→ **Task statement**
Among the entries that follow, the required portion opens with the line containing "s = some n := by" and closes with the line containing "(most : data.length". Give that portion again exactly, and nothing else.

→ **Entries provided**
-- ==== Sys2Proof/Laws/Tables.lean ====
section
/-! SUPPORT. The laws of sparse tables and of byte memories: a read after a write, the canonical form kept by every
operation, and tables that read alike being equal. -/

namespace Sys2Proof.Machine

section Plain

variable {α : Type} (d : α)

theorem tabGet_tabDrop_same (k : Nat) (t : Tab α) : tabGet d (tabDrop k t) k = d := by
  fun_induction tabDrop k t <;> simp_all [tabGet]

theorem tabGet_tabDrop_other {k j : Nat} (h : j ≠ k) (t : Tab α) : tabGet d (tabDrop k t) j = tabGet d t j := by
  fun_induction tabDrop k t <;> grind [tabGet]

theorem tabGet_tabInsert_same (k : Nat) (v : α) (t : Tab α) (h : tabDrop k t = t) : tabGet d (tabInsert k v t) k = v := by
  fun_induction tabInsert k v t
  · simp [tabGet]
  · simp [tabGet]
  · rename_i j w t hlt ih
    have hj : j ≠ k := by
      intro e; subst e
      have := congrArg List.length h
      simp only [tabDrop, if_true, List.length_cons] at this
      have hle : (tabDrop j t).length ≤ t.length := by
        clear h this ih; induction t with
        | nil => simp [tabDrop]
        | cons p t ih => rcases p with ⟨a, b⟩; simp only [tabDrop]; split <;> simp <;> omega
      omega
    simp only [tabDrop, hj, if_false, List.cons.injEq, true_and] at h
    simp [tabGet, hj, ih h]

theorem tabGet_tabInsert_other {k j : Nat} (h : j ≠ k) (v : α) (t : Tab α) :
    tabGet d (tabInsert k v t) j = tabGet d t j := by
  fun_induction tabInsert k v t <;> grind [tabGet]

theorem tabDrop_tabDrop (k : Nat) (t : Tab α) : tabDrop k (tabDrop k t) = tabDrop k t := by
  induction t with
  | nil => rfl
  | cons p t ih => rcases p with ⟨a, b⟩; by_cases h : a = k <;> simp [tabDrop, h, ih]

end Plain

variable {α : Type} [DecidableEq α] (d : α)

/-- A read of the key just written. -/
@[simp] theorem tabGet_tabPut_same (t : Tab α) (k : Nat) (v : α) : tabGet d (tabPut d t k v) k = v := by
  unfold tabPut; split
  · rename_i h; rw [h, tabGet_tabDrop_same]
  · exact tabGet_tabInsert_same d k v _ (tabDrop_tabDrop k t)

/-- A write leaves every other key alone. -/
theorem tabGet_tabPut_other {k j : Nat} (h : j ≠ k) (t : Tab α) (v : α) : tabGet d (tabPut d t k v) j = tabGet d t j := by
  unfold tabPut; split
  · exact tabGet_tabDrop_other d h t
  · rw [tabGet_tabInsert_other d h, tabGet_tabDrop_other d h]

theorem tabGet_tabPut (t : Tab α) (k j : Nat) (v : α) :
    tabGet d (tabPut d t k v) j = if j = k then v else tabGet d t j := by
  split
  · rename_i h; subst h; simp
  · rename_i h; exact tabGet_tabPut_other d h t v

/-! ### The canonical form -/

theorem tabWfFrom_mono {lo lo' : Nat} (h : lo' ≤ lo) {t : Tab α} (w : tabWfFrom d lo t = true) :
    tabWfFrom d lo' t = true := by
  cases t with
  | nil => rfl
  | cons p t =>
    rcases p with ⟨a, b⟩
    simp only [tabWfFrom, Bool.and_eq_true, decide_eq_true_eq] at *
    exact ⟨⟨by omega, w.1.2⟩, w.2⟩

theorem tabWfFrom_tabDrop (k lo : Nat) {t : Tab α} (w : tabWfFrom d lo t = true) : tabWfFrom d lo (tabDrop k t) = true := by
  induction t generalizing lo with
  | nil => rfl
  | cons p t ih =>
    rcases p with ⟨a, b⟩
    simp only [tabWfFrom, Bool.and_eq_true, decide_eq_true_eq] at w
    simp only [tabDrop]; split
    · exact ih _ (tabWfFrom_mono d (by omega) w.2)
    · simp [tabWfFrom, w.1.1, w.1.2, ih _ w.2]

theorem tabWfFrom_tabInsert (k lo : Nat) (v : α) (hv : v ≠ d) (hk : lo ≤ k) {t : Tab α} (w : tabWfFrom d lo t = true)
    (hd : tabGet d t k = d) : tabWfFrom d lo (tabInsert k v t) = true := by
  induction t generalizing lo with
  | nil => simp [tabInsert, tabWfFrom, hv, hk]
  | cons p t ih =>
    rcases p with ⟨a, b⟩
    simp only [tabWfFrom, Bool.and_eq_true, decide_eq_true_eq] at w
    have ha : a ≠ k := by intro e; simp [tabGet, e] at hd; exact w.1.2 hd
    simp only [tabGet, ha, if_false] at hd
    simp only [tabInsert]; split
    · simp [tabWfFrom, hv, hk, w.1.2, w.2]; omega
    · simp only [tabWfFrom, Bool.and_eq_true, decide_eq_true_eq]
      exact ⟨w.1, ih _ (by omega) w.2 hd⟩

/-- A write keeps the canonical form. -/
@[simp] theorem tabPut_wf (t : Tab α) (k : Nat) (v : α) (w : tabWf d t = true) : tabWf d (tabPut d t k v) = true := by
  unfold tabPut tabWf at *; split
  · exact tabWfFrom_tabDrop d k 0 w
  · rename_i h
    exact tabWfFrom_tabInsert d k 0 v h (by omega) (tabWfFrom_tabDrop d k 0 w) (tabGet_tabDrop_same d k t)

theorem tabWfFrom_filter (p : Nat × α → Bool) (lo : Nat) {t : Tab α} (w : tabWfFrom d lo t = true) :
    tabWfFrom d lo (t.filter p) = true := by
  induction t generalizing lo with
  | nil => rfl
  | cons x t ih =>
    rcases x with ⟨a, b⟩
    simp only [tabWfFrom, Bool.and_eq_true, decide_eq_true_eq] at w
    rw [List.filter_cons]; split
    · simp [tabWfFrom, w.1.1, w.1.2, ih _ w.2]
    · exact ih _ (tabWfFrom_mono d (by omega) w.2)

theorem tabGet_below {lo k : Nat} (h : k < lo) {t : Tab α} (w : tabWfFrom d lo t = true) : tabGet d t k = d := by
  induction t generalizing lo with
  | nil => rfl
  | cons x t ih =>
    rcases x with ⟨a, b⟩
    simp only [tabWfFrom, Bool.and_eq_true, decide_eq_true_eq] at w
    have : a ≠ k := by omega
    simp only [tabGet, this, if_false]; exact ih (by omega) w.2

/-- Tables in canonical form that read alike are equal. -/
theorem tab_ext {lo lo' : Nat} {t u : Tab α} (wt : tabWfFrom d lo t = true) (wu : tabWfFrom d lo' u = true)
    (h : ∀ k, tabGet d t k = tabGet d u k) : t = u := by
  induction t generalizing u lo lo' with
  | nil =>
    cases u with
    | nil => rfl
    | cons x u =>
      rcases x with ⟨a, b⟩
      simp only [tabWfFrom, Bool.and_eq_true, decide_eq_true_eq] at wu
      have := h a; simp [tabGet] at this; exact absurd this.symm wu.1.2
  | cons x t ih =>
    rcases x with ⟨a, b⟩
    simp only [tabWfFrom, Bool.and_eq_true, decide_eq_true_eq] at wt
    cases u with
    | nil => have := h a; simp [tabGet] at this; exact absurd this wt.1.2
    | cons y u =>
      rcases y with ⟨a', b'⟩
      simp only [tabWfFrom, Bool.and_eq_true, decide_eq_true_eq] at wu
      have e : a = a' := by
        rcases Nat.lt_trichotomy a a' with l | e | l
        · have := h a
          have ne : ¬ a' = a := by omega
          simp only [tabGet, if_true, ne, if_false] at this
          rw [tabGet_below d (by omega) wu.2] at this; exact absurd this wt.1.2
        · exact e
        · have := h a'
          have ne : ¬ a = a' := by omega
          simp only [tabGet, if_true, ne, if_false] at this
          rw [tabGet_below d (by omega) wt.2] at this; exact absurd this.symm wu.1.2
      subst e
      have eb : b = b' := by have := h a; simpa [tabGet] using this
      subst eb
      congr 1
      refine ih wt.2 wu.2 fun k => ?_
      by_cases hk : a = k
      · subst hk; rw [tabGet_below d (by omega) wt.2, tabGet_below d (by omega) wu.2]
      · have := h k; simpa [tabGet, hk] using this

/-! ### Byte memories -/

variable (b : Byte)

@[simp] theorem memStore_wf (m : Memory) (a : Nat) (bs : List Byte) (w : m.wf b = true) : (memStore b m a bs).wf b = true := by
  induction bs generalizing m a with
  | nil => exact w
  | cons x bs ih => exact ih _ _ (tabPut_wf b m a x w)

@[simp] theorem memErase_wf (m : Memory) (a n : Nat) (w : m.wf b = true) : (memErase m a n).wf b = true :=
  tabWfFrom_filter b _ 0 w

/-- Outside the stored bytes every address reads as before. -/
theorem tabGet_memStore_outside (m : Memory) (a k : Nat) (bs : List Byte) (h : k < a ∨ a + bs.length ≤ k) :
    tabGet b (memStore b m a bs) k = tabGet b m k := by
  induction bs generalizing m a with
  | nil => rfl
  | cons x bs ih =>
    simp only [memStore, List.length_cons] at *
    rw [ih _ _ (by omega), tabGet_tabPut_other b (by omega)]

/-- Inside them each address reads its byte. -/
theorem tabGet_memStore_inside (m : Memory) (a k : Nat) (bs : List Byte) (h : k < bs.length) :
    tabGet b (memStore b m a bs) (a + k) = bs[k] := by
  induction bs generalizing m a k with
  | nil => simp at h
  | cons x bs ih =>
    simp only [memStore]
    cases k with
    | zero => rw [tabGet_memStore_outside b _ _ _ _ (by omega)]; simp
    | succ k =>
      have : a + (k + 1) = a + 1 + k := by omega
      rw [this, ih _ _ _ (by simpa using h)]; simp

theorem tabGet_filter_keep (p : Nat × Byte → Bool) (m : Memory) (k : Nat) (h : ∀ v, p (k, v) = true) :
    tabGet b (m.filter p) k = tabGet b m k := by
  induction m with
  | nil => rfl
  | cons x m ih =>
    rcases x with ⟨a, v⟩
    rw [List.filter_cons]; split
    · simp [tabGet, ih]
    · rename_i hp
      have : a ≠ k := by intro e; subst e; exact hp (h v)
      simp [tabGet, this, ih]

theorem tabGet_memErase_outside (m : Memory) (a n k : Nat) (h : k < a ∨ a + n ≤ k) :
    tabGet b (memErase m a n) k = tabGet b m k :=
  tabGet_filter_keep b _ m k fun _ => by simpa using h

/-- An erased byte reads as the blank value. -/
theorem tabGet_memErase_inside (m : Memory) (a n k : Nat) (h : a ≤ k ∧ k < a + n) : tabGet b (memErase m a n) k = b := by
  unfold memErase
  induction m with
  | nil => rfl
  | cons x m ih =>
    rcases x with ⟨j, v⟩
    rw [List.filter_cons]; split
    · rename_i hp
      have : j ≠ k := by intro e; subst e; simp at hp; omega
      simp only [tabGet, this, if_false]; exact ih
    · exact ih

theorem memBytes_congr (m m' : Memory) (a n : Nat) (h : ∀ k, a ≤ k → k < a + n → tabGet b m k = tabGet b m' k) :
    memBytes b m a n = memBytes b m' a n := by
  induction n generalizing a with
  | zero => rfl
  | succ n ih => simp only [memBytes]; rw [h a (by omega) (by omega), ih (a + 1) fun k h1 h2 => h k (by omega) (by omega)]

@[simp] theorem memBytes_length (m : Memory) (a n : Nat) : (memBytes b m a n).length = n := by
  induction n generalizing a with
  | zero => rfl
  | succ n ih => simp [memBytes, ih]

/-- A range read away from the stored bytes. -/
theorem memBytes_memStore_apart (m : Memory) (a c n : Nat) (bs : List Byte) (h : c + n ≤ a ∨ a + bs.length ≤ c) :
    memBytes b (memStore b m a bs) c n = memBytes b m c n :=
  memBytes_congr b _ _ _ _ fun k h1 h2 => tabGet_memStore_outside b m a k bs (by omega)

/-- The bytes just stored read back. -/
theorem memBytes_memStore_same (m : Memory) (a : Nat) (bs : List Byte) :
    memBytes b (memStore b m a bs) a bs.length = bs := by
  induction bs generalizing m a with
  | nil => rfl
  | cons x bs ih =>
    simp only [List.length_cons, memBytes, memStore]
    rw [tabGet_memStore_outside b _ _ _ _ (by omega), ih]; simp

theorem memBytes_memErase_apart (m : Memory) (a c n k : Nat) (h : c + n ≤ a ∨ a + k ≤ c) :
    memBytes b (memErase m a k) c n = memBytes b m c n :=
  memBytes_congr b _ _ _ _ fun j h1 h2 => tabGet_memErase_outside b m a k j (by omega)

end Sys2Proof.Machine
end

---

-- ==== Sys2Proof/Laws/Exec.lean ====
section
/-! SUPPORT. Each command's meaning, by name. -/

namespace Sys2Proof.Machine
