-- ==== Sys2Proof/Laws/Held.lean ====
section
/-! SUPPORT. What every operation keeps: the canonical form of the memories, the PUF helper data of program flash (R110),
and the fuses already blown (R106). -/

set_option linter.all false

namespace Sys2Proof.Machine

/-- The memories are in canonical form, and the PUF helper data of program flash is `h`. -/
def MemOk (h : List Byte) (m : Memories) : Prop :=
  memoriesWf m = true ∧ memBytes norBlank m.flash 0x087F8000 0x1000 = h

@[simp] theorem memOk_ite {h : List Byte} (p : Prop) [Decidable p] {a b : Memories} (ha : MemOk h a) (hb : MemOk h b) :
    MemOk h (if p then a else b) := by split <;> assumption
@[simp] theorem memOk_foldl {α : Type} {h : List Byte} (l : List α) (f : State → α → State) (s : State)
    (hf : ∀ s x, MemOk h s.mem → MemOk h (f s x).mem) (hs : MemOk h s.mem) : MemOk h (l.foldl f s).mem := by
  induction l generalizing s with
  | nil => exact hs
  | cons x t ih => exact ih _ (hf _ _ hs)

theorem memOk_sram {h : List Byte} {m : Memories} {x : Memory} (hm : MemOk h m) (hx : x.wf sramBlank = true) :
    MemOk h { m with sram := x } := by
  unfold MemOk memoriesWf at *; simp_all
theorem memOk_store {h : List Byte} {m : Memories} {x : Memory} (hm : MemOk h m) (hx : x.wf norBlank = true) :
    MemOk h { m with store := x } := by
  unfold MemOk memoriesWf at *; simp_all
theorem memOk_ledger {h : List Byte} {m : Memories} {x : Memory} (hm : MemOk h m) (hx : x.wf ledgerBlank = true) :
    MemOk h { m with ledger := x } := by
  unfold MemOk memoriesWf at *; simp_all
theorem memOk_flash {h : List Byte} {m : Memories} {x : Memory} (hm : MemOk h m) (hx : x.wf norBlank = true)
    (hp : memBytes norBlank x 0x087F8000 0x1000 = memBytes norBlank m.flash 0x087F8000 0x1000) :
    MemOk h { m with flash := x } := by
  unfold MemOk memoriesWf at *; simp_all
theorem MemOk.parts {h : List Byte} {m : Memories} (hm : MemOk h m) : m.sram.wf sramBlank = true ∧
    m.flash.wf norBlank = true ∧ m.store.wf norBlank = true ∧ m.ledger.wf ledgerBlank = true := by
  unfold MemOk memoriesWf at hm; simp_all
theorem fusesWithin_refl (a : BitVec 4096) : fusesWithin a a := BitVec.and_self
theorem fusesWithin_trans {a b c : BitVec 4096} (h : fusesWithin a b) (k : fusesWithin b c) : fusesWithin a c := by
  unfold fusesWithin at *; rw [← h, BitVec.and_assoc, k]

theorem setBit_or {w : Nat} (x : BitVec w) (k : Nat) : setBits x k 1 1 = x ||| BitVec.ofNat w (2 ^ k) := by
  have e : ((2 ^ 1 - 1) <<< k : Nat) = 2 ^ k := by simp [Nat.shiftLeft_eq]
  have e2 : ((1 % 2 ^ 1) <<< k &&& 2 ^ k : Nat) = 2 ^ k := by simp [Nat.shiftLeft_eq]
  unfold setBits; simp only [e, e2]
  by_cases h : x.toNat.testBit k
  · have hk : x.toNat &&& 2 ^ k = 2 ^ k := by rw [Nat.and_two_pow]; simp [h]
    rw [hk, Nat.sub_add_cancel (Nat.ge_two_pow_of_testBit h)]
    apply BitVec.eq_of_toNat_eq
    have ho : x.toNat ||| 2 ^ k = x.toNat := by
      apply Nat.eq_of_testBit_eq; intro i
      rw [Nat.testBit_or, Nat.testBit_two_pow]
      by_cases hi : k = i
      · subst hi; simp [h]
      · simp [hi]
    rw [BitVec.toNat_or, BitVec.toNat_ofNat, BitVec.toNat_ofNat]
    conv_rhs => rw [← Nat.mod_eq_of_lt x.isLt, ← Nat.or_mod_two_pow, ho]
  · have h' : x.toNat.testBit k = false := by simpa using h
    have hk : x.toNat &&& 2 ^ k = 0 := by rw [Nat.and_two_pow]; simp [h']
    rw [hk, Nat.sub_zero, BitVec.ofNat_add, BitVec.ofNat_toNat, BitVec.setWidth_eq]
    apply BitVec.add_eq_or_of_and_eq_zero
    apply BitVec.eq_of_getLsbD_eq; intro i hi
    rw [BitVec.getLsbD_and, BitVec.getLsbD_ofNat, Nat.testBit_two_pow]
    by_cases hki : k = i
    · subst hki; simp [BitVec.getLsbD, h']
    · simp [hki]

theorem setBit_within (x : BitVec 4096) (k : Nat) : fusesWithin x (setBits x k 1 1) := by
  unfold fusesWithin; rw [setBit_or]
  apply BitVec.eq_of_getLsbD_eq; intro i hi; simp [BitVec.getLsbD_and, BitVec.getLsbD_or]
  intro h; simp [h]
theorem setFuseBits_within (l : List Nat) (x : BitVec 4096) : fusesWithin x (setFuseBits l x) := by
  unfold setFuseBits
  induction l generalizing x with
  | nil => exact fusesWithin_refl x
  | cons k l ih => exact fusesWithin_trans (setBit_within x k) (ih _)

* * *

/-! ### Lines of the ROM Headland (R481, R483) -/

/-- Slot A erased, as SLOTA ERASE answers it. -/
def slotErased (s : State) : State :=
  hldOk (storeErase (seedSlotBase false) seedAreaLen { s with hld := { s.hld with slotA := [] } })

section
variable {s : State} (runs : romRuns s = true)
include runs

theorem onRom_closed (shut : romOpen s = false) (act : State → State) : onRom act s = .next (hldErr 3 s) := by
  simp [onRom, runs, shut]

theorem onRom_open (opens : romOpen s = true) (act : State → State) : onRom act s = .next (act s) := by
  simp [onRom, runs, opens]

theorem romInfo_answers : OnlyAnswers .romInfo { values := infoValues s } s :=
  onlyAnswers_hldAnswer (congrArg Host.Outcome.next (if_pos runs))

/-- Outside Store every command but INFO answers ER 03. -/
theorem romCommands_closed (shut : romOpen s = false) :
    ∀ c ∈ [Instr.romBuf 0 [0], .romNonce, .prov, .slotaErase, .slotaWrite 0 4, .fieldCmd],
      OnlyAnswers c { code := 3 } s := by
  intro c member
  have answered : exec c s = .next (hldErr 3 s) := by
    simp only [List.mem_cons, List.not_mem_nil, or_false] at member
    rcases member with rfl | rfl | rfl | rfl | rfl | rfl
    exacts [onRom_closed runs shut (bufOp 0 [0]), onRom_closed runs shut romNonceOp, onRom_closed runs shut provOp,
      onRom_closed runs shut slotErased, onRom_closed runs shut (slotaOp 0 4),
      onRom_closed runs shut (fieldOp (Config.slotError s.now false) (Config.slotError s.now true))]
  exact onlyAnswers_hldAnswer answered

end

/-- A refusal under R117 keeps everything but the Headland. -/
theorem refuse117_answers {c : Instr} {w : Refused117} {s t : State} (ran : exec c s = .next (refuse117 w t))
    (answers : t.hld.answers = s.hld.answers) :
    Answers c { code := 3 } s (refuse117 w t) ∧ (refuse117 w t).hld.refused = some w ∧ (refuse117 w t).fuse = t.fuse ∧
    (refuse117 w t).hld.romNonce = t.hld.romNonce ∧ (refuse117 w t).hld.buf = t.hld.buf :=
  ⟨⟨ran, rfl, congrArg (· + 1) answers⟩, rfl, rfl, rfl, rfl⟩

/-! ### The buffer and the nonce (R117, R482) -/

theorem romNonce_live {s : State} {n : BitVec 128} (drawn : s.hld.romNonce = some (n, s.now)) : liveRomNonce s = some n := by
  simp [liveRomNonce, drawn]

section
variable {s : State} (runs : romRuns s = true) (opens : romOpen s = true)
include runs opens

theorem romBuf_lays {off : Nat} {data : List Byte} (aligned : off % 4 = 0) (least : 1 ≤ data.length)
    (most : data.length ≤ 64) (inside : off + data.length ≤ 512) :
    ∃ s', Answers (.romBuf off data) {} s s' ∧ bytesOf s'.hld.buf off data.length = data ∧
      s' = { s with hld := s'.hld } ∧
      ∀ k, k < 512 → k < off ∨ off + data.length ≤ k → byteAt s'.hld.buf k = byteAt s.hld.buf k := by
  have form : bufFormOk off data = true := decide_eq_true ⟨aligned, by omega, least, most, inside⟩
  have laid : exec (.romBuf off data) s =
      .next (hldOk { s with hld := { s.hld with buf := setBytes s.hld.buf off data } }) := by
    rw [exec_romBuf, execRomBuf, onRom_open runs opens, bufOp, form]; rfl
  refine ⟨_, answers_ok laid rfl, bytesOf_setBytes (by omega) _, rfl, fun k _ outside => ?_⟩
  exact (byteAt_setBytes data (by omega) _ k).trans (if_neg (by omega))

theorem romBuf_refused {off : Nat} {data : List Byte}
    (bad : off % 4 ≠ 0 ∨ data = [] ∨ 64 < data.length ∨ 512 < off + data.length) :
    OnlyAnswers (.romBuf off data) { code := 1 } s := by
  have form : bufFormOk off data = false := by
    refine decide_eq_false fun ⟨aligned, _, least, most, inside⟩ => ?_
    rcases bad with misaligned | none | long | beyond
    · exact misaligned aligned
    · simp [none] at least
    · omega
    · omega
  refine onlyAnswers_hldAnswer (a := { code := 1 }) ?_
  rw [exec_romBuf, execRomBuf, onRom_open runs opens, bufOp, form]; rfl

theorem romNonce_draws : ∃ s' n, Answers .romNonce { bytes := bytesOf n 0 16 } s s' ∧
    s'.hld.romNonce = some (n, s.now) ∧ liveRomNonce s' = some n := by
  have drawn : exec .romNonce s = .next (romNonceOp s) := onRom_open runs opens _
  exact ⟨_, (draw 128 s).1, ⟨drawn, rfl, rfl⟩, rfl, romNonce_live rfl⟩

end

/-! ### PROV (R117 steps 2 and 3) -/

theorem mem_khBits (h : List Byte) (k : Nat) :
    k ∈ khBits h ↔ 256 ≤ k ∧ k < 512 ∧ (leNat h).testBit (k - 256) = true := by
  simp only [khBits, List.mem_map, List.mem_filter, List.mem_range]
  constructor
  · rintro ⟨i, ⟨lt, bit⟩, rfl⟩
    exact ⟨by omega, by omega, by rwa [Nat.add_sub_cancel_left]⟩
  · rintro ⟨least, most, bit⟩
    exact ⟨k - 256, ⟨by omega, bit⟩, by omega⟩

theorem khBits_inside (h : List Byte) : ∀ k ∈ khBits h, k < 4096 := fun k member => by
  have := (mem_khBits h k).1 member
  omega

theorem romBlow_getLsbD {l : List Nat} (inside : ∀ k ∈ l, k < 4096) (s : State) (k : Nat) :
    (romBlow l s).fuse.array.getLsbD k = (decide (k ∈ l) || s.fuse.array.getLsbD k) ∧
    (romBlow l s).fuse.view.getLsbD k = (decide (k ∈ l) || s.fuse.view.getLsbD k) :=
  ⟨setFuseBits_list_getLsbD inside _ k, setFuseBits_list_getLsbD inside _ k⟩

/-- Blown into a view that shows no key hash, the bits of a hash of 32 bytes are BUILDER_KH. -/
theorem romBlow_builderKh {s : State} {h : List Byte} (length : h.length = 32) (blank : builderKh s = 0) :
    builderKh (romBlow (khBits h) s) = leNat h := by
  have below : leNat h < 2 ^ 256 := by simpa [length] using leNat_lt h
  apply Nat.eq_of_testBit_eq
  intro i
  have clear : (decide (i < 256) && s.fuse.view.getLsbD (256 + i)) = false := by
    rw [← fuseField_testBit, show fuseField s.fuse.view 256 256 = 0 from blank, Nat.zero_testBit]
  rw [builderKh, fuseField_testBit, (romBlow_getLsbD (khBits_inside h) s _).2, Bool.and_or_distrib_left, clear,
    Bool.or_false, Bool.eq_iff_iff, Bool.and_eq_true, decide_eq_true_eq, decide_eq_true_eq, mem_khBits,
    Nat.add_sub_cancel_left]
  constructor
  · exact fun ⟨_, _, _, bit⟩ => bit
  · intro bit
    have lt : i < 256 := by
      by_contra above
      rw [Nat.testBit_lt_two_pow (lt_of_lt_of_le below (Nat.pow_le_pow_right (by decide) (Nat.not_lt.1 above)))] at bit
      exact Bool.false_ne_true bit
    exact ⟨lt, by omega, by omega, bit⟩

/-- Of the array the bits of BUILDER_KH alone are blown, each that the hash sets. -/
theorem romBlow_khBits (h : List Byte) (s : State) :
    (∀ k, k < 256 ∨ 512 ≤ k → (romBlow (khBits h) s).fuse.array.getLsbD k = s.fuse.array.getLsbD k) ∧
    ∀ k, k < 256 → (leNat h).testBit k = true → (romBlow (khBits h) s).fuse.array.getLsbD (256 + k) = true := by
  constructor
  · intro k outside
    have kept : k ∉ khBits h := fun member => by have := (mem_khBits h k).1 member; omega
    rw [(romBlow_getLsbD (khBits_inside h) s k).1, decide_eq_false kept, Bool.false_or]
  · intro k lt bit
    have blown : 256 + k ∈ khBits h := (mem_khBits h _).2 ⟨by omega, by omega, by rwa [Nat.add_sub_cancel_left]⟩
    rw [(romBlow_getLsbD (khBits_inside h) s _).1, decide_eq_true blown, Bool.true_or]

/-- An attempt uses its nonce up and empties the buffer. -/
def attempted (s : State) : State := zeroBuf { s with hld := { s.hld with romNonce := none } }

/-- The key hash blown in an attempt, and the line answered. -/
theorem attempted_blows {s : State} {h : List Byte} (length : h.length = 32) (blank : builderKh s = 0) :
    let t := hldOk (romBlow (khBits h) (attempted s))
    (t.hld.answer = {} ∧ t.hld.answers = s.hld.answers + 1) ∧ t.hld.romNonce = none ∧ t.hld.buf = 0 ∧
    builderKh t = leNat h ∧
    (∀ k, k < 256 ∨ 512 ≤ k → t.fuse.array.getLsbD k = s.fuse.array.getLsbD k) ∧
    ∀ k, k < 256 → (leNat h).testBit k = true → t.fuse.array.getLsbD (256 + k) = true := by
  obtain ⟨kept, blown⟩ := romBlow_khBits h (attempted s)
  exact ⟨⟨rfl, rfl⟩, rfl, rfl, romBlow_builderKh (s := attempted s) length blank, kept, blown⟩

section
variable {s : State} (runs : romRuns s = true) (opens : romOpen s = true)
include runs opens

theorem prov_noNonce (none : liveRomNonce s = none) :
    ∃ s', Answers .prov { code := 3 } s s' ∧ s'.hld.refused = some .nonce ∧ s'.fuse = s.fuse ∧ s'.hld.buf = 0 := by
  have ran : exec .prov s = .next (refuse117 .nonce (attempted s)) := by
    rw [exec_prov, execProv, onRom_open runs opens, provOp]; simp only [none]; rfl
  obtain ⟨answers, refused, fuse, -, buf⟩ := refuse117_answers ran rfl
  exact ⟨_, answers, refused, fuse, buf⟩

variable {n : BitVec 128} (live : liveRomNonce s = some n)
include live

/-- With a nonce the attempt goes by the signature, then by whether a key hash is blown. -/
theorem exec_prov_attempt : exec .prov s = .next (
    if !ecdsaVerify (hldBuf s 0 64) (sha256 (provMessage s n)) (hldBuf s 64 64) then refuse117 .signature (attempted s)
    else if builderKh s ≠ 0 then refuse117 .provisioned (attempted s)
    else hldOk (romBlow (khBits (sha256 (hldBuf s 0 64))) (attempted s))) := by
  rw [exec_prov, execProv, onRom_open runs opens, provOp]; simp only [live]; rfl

→ **Output of the task**
theorem romNonce_live {s : State} {n : BitVec 128} (drawn : s.hld.romNonce = some (n, s.now)) : liveRomNonce s = some n := by
  simp [liveRomNonce, drawn]

section
variable {s : State} (runs : romRuns s = true) (opens : romOpen s = true)
include runs opens

theorem romBuf_lays {off : Nat} {data : List Byte} (aligned : off % 4 = 0) (least : 1 ≤ data.length)
    (most : data.length ≤ 64) (inside : off + data.length ≤ 512) :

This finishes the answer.